Rob Manfred: Rising MLB homer totals not linked to PEDs, juiced baseballs

ByJerry Crasnick ESPN logo
Tuesday, July 12, 2016

SAN DIEGO -- Major League Baseball commissioner Rob Manfred acknowledged the game's rising home run numbers Tuesday, but he expressed confidence that they aren't a product of juiced players or juiced baseballs.



Each MLB team is averaging 1.16 home runs per game this season -- the highest home run rate since the average of 1.17 per game during the height of the steroid era in 2000. The home run rate, which ebbed at 0.86 per game in 2014, began to spike during the second half of last season, but Manfred said MLB has no reason to think the rising power numbers are a product of increased steroid use.



"The increase in the number of home runs takes place against a different backdrop,'' Manfred said in his annual All-Star Game session with the Baseball Writers Association of America. "Major League Baseball does 22,000 drug tests a year. The World Anti-Doping Agency says we have one of the best testing programs in the world, let alone in professional sports. Our investigative capacity in the area of performance-enhancing drugs is probably the best in the world.

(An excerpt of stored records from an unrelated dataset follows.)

-- ==== Sys2Proof/Laws/Host.lean ====
section
/-! SUPPORT. Sizes of buffers, and what the address map gives for an offset. -/

namespace Sys2Proof.Machine

theorem bufferSizeWellFormed_iff (n : Nat) : bufferSizeWellFormed n = true ↔ n % 4 = 0 ∧ 4 ≤ n ∧ n ≤ 2 ^ 24 := by
  unfold bufferSizeWellFormed
  exact decide_eq_true_iff

theorem params_wellFormed_iff (p : Params) : p.wellFormed = true ↔
    (p.inBytes % 4 = 0 ∧ 4 ≤ p.inBytes ∧ p.inBytes ≤ 2 ^ 24) ∧
    (p.outBytes % 4 = 0 ∧ 4 ≤ p.outBytes ∧ p.outBytes ≤ 2 ^ 24) := by
  rw [Params.wellFormed, Bool.and_eq_true, bufferSizeWellFormed_iff, bufferSizeWellFormed_iff]

/-- An access acts on the word its offset lies in (20_memory.md R82). -/
theorem wordOffset_eq (off : Offset) : wordOffset off = 4 * (off.toNat / 4) := by
  unfold wordOffset
  omega

/-- Only the buffer windows name words of a buffer. -/
theorem regAt_buffer {p : Params} {w a : Nat} (h : regAt p w = .inWord a ∨ regAt p w = .outWord a) :
    regAt p w = bufferReg p w := by
  have control : ∀ k, controlReg k ≠ .inWord a ∧ controlReg k ≠ .outWord a := by
    intro k
    unfold controlReg
    split <;> simp
  have freq : freqReg w ≠ .inWord a ∧ freqReg w ≠ .outWord a := by
    unfold freqReg
    split_ifs <;> simp
  have node : nodeReg w ≠ .inWord a ∧ nodeReg w ≠ .outWord a := by
    unfold nodeReg
    split_ifs <;> simp
  have code : codeReg w ≠ .inWord a ∧ codeReg w ≠ .outWord a := by
    unfold codeReg
    split_ifs <;> simp
  unfold regAt at h ⊢
  split
  · rw [if_pos ‹_›] at h
    exact absurd h (not_or.2 (control _))
  rw [if_neg ‹_›] at h
  split
  · rw [if_pos ‹_›] at h
    exact absurd h (not_or.2 freq)
  rw [if_neg ‹_›] at h
  split
  · rw [if_pos ‹_›] at h
    exact absurd h (not_or.2 node)
  rw [if_neg ‹_›] at h
  split
  · rw [if_pos ‹_›] at h
    exact absurd h (not_or.2 code)
  · rfl

/-- Which offsets name a word of IN, and that the whole word lies in IN. -/
theorem regOf_inWord {p : Params} {off : Offset} {a : Nat} (hp : p.wellFormed = true) (h : regOf p off = .inWord a) :
    wordOffset off = 0x1000000 + a ∧ a % 4 = 0 ∧ a + 4 ≤ p.inBytes := by
  obtain ⟨⟨h4, _, hle⟩, -⟩ := (params_wellFormed_iff p).1 hp
  have hw := wordOffset_eq off
  unfold regOf at h
  rw [regAt_buffer (.inl h)] at h
  unfold bufferReg at h
  split_ifs at h
  simp only [HostReg.inWord.injEq] at h
  omega

/-- Which offsets name a word of OUT, and that the whole word lies in OUT. -/
theorem regOf_outWord {p : Params} {off : Offset} {a : Nat} (hp : p.wellFormed = true) (h : regOf p off = .outWord a) :
    wordOffset off = 0x2000000 + a ∧ a % 4 = 0 ∧ a + 4 ≤ p.outBytes := by
  obtain ⟨-, h4, _, hle⟩ := (params_wellFormed_iff p).1 hp
  have hw := wordOffset_eq off
  unfold regOf at h
  rw [regAt_buffer (.inr h)] at h
  unfold bufferReg at h
  split_ifs at h
  simp only [HostReg.outWord.injEq] at h
  omega

/-! ### The word each window's offset names -/

/-- An offset below 2^26 is itself, and names what its own word does. -/
theorem regOf_ofNat (p : Params) {n : Nat} (hn : n < 2 ^ 26) (h4 : n % 4 = 0) : regOf p (BitVec.ofNat 26 n) = regAt p n := by
  unfold regOf
  rw [wordOffset_eq, BitVec.toNat_ofNat, Nat.mod_eq_of_lt hn]
  congr 1
  omega

theorem regOf_freqPresent (p : Params) (j : Fin 8) : regOf p (BitVec.ofNat 26 (0x100 + 4 * j.val)) = .freqPresent j := by
  have := j.isLt
  rw [regOf_ofNat p (by omega) (by omega), regAt, if_neg (by omega), if_pos (by omega), freqReg, if_pos (by omega)]
  congr 1
  ext
  simp only [Fin.ofNat]
  omega

theorem regOf_freqCount (p : Params) (i : Fin 256) : regOf p (BitVec.ofNat 26 (0x400 + 4 * i.val)) = .freqCount i := by
  have := i.isLt
  rw [regOf_ofNat p (by omega) (by omega), regAt, if_neg (by omega), if_pos (by omega), freqReg, if_neg (by omega),
    if_neg (by omega)]
  congr 1
  ext
  simp only [Fin.ofNat]
  omega

theorem regOf_nodeChild (p : Params) (i : Fin 255) : regOf p (BitVec.ofNat 26 (0x800 + 8 * i.val)) = .nodeChild i := by
  have := i.isLt
  rw [regOf_ofNat p (by omega) (by omega), regAt, if_neg (by omega), if_neg (by omega), if_pos (by omega), nodeReg,
    if_pos (by omega), if_pos (by omega)]
  congr 1
  ext
  simp only [slotOf, Fin.ofNat]
  omega

theorem regOf_nodeNum (p : Params) (i : Fin 255) : regOf p (BitVec.ofNat 26 (0x804 + 8 * i.val)) = .nodeNum i := by
  have := i.isLt
  rw [regOf_ofNat p (by omega) (by omega), regAt, if_neg (by omega), if_neg (by omega), if_pos (by omega), nodeReg,
    if_pos (by omega), if_neg (by omega)]
  congr 1
  ext
  simp only [slotOf, Fin.ofNat]
  omega

theorem regOf_codeMeta (p : Params) (i : Fin 256) : regOf p (BitVec.ofNat 26 (0x1000 + 4 * i.val)) = .codeMeta i := by
  have := i.isLt
  rw [regOf_ofNat p (by omega) (by omega), regAt, if_neg (by omega), if_neg (by omega), if_neg (by omega),
    if_pos (by omega), codeReg, if_pos (by omega)]
  congr 1
  ext
  simp only [Fin.ofNat]
  omega

theorem regOf_codeBits (p : Params) (i : Fin 256) (j : Fin 8) :
    regOf p (BitVec.ofNat 26 (0x2000 + 32 * i.val + 4 * j.val)) = .codeBits i j := by
  have := i.isLt
  have := j.isLt
  rw [regOf_ofNat p (by omega) (by omega), regAt, if_neg (by omega), if_neg (by omega), if_neg (by omega),
    if_pos (by omega), codeReg, if_neg (by omega), if_neg (by omega)]
  congr 1 <;> ext <;> simp only [Fin.ofNat] <;> omega

theorem regOf_inWindow {p : Params} (hp : p.wellFormed = true) {k : Nat} (hk : 4 * k < p.inBytes) :
    regOf p (BitVec.ofNat 26 (0x1000000 + 4 * k)) = .inWord (4 * k) := by
  obtain ⟨⟨_, _, hle⟩, -⟩ := (params_wellFormed_iff p).1 hp
  rw [regOf_ofNat p (by omega) (by omega), regAt, if_neg (by omega), if_neg (by omega), if_neg (by omega), if_neg (by omega),
    bufferReg, if_neg (by omega), if_pos (by omega), if_pos (by omega), Nat.add_sub_cancel_left]

theorem regOf_outWindow {p : Params} (hp : p.wellFormed = true) {k : Nat} (hk : 4 * k < p.outBytes) :
    regOf p (BitVec.ofNat 26 (0x2000000 + 4 * k)) = .outWord (4 * k) := by
  obtain ⟨-, _, _, hle⟩ := (params_wellFormed_iff p).1 hp
  rw [regOf_ofNat p (by omega) (by omega), regAt, if_neg (by omega), if_neg (by omega), if_neg (by omega), if_neg (by omega),
    bufferReg, if_neg (by omega), if_neg (by omega), if_pos (by omega), Nat.add_sub_cancel_left]

end Sys2Proof.Machine
end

So I'm much less concerned that this is due to [PEDs].



"We think it has to do with the way pitchers pitch and the way hitters are being taught to play the game. You've seen some unusual developments in terms of home run hitters being up in the lineup to get them more at-bats. So we think it has more to do with the game this time around, because we're comfortable we're doing everything we can on the performance-enhancing drugs front.''



Since January, 70 players (13 big leaguers and 57 minor leaguers) have been suspended for violations of baseball's joint drug testing agreement. Several active players -- most notably, pitchers Justin Verlander and Jeremy Guthrie and outfielder Jeff Francoeur -- have pushed for stiffer penalties as a disincentive to players who might use PEDs.



Manfred also discounted the theory that changes in the baseball used by MLB might be contributing to the rising power numbers. He said MLB has done extensive testing on the baseballs and found no changes.



In 2013, Nippon Professional Baseball commissioner Ryozo Kato resigned amid a scandal over livelier baseballs in Japan. The scandal broke after Wladimir Balentien of the Yakult Swallows hit 60 homers to break the record of 55 shared by Sadaharu Oh, Alex Cabrera and Tuffy Rhodes.



"There are certain mistakes in life that if you pay attention to what's going on around you, you are not inclined to make,'' Manfred said. "There was a scandal in Japan over the baseball being changed that cost the commissioner his job. I like my current gig, so I think you can rest assured that the baseball is the same as it was last year."